__TASK REQUIREMENTS__. Word for word, restate the records that come after this.

(Stored data)
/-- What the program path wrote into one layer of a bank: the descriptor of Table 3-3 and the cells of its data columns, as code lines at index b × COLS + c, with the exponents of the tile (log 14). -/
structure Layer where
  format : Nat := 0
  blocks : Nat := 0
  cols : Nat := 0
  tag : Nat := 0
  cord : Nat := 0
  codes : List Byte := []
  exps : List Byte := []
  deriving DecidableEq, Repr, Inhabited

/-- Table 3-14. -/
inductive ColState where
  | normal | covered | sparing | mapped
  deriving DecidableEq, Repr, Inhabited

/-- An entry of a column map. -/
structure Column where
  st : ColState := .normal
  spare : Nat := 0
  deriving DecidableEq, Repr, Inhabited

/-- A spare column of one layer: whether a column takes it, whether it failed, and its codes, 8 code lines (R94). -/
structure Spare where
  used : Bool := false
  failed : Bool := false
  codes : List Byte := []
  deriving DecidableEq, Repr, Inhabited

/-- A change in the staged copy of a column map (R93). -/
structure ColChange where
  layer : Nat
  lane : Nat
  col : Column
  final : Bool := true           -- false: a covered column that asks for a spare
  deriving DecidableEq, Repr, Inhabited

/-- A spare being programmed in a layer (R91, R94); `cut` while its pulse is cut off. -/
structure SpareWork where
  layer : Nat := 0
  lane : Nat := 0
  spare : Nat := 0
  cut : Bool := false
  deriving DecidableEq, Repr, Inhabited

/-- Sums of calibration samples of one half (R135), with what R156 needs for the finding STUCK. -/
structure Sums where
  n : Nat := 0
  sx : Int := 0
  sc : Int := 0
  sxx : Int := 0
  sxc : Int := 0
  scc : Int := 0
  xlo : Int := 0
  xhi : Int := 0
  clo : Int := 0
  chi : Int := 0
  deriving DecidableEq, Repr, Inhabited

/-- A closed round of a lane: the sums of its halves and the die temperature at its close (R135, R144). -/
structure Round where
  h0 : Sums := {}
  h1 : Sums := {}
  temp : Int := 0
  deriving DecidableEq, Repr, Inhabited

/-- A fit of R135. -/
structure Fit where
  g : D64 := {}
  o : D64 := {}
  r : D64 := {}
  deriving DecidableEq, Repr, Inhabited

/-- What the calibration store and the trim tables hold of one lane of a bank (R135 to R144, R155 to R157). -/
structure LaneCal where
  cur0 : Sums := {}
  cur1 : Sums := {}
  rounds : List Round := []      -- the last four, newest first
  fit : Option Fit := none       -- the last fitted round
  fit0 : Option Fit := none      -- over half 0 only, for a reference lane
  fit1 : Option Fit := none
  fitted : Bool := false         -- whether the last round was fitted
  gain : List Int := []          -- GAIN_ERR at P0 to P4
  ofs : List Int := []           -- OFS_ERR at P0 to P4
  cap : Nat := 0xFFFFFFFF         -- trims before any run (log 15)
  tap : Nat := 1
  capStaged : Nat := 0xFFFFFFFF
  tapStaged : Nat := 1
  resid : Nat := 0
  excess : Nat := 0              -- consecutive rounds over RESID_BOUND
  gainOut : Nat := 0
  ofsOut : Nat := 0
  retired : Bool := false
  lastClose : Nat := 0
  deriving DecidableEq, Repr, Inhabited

__RESPONSE BELOW__.
/-- What the program path wrote into one layer of a bank: the descriptor of Table 3-3 and the cells of its data columns, as code lines at index b × COLS + c, with the exponents of the tile (log 14). -/
structure Layer where
  format : Nat := 0
  blocks : Nat := 0
  cols : Nat := 0
  tag : Nat := 0
  cord : Nat := 0
  codes : List Byte := []
  exps : List Byte := []
  deriving DecidableEq, Repr, Inhabited

/-- Table 3-14. -/
inductive ColState where
  | normal | covered | sparing | mapped
  deriving DecidableEq, Repr, Inhabited

/-- An entry of a column map. -/
structure Column where
  st : ColState := .normal
  spare : Nat := 0
  deriving DecidableEq, Repr, Inhabited

/-- A spare column of one layer: whether a column takes it, whether it failed, and its codes, 8 code lines (R94). -/
structure Spare where
  used : Bool := false
  failed : Bool := false
  codes : List Byte := []
  deriving DecidableEq, Repr, Inhabited

/-- A change in the staged copy of a column map (R93). -/
structure ColChange where
  layer : Nat
  lane : Nat
  col : Column
  final : Bool := true           -- false: a covered column that asks for a spare
  deriving DecidableEq, Repr, Inhabited

/-- A spare being programmed in a layer (R91, R94); `cut` while its pulse is cut off. -/
structure SpareWork where
  layer : Nat := 0
  lane : Nat := 0
  spare : Nat := 0
  cut : Bool := false
  deriving DecidableEq, Repr, Inhabited

/-- Sums of calibration samples of one half (R135), with what R156 needs for the finding STUCK. -/
structure Sums where
  n : Nat := 0
  sx : Int := 0
  sc : Int := 0
  sxx : Int := 0
  sxc : Int := 0
  scc : Int := 0
  xlo : Int := 0
  xhi : Int := 0
  clo : Int := 0
  chi : Int := 0
  deriving DecidableEq, Repr, Inhabited

/-- A closed round of a lane: the sums of its halves and the die temperature at its close (R135, R144). -/
structure Round where
  h0 : Sums := {}
  h1 : Sums := {}
  temp : Int := 0
  deriving DecidableEq, Repr, Inhabited

/-- A fit of R135. -/
structure Fit where
  g : D64 := {}
  o : D64 := {}
  r : D64 := {}
  deriving DecidableEq, Repr, Inhabited

/-- What the calibration store and the trim tables hold of one lane of a bank (R135 to R144, R155 to R157). -/
structure LaneCal where
  cur0 : Sums := {}
  cur1 : Sums := {}
  rounds : List Round := []      -- the last four, newest first
  fit : Option Fit := none       -- the last fitted round
  fit0 : Option Fit := none      -- over half 0 only, for a reference lane
  fit1 : Option Fit := none
  fitted : Bool := false         -- whether the last round was fitted
  gain : List Int := []          -- GAIN_ERR at P0 to P4
  ofs : List Int := []           -- OFS_ERR at P0 to P4
  cap : Nat := 0xFFFFFFFF         -- trims before any run (log 15)
  tap : Nat := 1
  capStaged : Nat := 0xFFFFFFFF
  tapStaged : Nat := 1
  resid : Nat := 0
  excess : Nat := 0              -- consecutive rounds over RESID_BOUND
  gainOut : Nat := 0
  ofsOut : Nat := 0
  retired : Bool := false
  lastClose : Nat := 0
  deriving DecidableEq, Repr, Inhabited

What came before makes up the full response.